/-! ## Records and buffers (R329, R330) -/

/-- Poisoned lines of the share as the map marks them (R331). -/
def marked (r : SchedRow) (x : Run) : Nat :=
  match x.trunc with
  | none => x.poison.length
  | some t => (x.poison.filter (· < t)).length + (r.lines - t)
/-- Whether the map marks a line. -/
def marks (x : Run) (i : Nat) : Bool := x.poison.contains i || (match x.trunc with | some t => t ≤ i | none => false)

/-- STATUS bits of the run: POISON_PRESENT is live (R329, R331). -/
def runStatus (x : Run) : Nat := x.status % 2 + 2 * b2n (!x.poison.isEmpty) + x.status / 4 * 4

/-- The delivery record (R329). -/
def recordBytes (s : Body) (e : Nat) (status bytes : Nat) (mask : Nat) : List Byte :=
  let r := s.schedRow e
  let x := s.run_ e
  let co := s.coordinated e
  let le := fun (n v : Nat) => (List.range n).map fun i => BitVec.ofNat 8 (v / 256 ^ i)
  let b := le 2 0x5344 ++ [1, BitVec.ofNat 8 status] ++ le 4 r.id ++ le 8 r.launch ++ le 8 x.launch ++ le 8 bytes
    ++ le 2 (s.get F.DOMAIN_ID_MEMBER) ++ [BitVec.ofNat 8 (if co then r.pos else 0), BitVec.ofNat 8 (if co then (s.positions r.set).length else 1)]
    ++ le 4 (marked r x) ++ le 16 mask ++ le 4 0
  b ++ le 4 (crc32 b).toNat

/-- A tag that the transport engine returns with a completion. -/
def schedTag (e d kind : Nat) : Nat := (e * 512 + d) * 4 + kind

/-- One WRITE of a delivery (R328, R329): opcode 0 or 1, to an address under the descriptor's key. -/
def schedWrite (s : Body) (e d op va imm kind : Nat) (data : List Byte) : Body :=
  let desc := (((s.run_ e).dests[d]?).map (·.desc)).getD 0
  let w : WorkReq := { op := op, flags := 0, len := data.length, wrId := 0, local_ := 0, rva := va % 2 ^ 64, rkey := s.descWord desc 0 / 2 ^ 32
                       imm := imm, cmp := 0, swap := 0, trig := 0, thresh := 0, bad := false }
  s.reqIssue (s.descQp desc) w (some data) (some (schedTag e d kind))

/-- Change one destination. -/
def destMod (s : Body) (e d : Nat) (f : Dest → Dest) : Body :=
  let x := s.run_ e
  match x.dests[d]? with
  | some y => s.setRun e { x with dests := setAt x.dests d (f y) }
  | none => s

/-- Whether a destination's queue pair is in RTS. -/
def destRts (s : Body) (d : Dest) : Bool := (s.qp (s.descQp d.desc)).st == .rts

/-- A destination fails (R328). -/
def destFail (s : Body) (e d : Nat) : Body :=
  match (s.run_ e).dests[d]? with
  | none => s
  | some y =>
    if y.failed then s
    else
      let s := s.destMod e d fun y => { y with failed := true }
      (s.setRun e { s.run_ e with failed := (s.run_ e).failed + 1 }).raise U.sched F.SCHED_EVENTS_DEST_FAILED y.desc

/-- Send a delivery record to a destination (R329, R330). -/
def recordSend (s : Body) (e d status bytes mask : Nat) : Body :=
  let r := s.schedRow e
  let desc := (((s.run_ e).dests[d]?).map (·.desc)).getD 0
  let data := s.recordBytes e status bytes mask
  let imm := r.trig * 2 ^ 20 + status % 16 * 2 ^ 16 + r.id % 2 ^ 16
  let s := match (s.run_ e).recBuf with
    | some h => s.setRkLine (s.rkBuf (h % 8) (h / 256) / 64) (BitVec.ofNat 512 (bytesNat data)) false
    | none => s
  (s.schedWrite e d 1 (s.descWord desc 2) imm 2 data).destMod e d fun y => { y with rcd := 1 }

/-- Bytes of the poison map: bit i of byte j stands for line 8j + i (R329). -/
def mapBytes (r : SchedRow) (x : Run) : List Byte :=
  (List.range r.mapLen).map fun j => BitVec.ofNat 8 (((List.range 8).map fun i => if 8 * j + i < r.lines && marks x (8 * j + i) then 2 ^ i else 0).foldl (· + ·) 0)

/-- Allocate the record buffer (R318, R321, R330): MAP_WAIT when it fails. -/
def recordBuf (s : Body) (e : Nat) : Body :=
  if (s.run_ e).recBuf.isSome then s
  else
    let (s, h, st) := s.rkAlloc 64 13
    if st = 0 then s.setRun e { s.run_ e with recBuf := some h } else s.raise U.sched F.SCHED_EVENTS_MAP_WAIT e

_ _ _ _ _ _ _

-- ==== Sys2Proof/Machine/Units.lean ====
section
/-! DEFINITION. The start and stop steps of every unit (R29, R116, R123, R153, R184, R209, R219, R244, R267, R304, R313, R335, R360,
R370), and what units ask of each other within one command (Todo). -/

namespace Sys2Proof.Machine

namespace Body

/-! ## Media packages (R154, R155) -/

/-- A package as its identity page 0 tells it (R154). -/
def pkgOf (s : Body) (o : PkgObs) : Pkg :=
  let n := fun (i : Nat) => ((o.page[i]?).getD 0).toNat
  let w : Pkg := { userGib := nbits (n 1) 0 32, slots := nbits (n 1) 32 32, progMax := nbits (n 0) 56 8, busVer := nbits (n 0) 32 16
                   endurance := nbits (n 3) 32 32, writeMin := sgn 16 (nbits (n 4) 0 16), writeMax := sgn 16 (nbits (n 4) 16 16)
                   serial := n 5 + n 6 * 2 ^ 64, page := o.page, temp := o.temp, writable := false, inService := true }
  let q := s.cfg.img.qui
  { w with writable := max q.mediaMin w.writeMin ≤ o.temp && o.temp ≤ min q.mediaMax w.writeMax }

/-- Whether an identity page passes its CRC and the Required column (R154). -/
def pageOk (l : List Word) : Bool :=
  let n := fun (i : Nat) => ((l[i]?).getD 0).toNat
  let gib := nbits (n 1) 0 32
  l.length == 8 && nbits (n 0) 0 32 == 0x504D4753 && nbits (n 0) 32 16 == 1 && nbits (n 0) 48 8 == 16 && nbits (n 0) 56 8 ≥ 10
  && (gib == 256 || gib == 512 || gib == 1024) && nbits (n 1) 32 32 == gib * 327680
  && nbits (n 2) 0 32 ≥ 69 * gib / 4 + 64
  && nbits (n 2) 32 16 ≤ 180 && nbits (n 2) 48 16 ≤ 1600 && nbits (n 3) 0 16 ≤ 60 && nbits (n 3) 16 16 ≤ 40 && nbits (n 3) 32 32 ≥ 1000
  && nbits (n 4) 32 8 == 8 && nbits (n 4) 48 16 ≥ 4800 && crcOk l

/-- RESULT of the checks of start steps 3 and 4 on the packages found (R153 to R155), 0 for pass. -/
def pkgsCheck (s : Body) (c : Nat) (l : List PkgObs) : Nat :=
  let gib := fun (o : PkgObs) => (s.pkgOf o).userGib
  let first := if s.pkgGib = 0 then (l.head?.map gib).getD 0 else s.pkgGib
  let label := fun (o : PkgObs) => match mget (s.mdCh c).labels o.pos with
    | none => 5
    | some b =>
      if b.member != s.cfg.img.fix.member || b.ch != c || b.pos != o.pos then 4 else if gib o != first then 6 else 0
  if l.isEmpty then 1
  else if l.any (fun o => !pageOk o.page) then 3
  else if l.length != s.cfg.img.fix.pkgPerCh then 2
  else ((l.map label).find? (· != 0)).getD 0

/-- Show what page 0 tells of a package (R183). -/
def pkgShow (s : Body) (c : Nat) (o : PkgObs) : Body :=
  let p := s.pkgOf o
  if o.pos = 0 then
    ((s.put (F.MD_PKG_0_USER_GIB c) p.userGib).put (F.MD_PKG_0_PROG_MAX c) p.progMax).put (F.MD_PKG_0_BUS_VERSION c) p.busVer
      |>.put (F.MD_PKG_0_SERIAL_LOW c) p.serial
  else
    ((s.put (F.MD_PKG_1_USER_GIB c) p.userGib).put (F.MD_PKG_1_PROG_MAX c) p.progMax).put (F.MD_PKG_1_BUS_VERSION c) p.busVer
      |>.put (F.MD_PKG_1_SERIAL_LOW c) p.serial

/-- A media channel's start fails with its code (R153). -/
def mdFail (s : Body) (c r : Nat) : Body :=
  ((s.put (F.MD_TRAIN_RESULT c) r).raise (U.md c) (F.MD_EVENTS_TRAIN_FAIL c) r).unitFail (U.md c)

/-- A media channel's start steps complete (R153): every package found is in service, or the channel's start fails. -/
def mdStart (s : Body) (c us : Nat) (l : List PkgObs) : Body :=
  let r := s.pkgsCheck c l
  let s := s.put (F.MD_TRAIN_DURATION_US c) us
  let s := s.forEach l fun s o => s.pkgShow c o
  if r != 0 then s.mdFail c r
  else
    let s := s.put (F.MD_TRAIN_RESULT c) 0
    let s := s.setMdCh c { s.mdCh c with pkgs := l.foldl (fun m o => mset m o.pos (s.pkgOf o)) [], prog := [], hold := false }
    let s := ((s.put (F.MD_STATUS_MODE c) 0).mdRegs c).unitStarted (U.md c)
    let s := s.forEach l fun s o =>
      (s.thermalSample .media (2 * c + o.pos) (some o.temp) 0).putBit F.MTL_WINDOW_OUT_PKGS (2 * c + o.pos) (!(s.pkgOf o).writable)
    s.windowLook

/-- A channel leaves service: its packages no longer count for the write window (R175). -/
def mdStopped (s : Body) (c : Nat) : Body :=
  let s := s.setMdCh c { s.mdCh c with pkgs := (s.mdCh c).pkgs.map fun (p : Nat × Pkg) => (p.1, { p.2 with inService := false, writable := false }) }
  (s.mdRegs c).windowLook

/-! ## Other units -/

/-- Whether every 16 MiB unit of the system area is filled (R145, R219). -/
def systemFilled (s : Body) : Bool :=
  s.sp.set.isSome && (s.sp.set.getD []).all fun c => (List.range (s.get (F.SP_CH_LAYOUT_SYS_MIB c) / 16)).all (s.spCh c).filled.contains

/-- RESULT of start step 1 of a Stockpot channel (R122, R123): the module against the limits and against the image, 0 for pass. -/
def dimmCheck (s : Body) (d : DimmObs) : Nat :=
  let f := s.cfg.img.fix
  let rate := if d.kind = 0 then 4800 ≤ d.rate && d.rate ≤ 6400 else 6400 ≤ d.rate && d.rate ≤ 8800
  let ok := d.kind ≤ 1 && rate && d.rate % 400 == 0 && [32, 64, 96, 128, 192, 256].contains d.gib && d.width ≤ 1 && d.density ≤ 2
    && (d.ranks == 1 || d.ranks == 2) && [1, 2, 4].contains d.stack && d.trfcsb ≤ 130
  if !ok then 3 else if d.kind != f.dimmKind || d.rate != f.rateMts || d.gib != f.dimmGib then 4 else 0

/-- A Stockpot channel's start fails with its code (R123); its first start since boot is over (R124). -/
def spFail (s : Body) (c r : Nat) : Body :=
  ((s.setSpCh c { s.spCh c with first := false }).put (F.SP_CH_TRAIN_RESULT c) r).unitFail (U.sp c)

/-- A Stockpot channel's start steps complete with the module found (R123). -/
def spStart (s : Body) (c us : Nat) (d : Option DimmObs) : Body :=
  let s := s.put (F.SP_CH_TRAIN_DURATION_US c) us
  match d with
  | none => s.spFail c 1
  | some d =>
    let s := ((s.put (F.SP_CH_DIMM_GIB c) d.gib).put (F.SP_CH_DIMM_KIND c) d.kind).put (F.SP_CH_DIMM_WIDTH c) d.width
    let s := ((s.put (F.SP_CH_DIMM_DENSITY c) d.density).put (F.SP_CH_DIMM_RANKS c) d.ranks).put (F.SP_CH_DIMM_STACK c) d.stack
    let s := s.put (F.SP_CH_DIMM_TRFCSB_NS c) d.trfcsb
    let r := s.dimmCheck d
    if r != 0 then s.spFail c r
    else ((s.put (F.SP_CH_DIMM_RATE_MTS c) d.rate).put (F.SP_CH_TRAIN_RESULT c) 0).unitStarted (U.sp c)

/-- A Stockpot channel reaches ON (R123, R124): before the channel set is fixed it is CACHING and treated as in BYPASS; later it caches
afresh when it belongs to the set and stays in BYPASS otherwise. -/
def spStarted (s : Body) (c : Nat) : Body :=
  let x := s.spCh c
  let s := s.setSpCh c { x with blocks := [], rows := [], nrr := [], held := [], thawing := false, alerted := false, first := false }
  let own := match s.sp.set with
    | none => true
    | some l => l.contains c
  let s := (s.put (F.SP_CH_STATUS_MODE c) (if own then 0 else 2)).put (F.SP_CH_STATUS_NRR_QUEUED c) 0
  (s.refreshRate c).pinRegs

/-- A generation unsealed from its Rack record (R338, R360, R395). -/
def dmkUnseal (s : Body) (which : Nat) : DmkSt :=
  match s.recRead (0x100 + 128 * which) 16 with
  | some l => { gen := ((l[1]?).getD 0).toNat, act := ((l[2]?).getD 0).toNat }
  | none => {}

_ _ _ _ _ _ _

Proceeding from the line containing "(R329, R330) -/" through the line containing "match x.dests[d]? with", transcribe the lines above exactly, both end lines included.

/-! ## Records and buffers (R329, R330) -/

/-- Poisoned lines of the share as the map marks them (R331). -/
def marked (r : SchedRow) (x : Run) : Nat :=
  match x.trunc with
  | none => x.poison.length
  | some t => (x.poison.filter (· < t)).length + (r.lines - t)
/-- Whether the map marks a line. -/
def marks (x : Run) (i : Nat) : Bool := x.poison.contains i || (match x.trunc with | some t => t ≤ i | none => false)

/-- STATUS bits of the run: POISON_PRESENT is live (R329, R331). -/
def runStatus (x : Run) : Nat := x.status % 2 + 2 * b2n (!x.poison.isEmpty) + x.status / 4 * 4

/-- The delivery record (R329). -/
def recordBytes (s : Body) (e : Nat) (status bytes : Nat) (mask : Nat) : List Byte :=
  let r := s.schedRow e
  let x := s.run_ e
  let co := s.coordinated e
  let le := fun (n v : Nat) => (List.range n).map fun i => BitVec.ofNat 8 (v / 256 ^ i)
  let b := le 2 0x5344 ++ [1, BitVec.ofNat 8 status] ++ le 4 r.id ++ le 8 r.launch ++ le 8 x.launch ++ le 8 bytes
    ++ le 2 (s.get F.DOMAIN_ID_MEMBER) ++ [BitVec.ofNat 8 (if co then r.pos else 0), BitVec.ofNat 8 (if co then (s.positions r.set).length else 1)]
    ++ le 4 (marked r x) ++ le 16 mask ++ le 4 0
  b ++ le 4 (crc32 b).toNat

/-- A tag that the transport engine returns with a completion. -/
def schedTag (e d kind : Nat) : Nat := (e * 512 + d) * 4 + kind

/-- One WRITE of a delivery (R328, R329): opcode 0 or 1, to an address under the descriptor's key. -/
def schedWrite (s : Body) (e d op va imm kind : Nat) (data : List Byte) : Body :=
  let desc := (((s.run_ e).dests[d]?).map (·.desc)).getD 0
  let w : WorkReq := { op := op, flags := 0, len := data.length, wrId := 0, local_ := 0, rva := va % 2 ^ 64, rkey := s.descWord desc 0 / 2 ^ 32
                       imm := imm, cmp := 0, swap := 0, trig := 0, thresh := 0, bad := false }
  s.reqIssue (s.descQp desc) w (some data) (some (schedTag e d kind))

/-- Change one destination. -/
def destMod (s : Body) (e d : Nat) (f : Dest → Dest) : Body :=
  let x := s.run_ e
  match x.dests[d]? with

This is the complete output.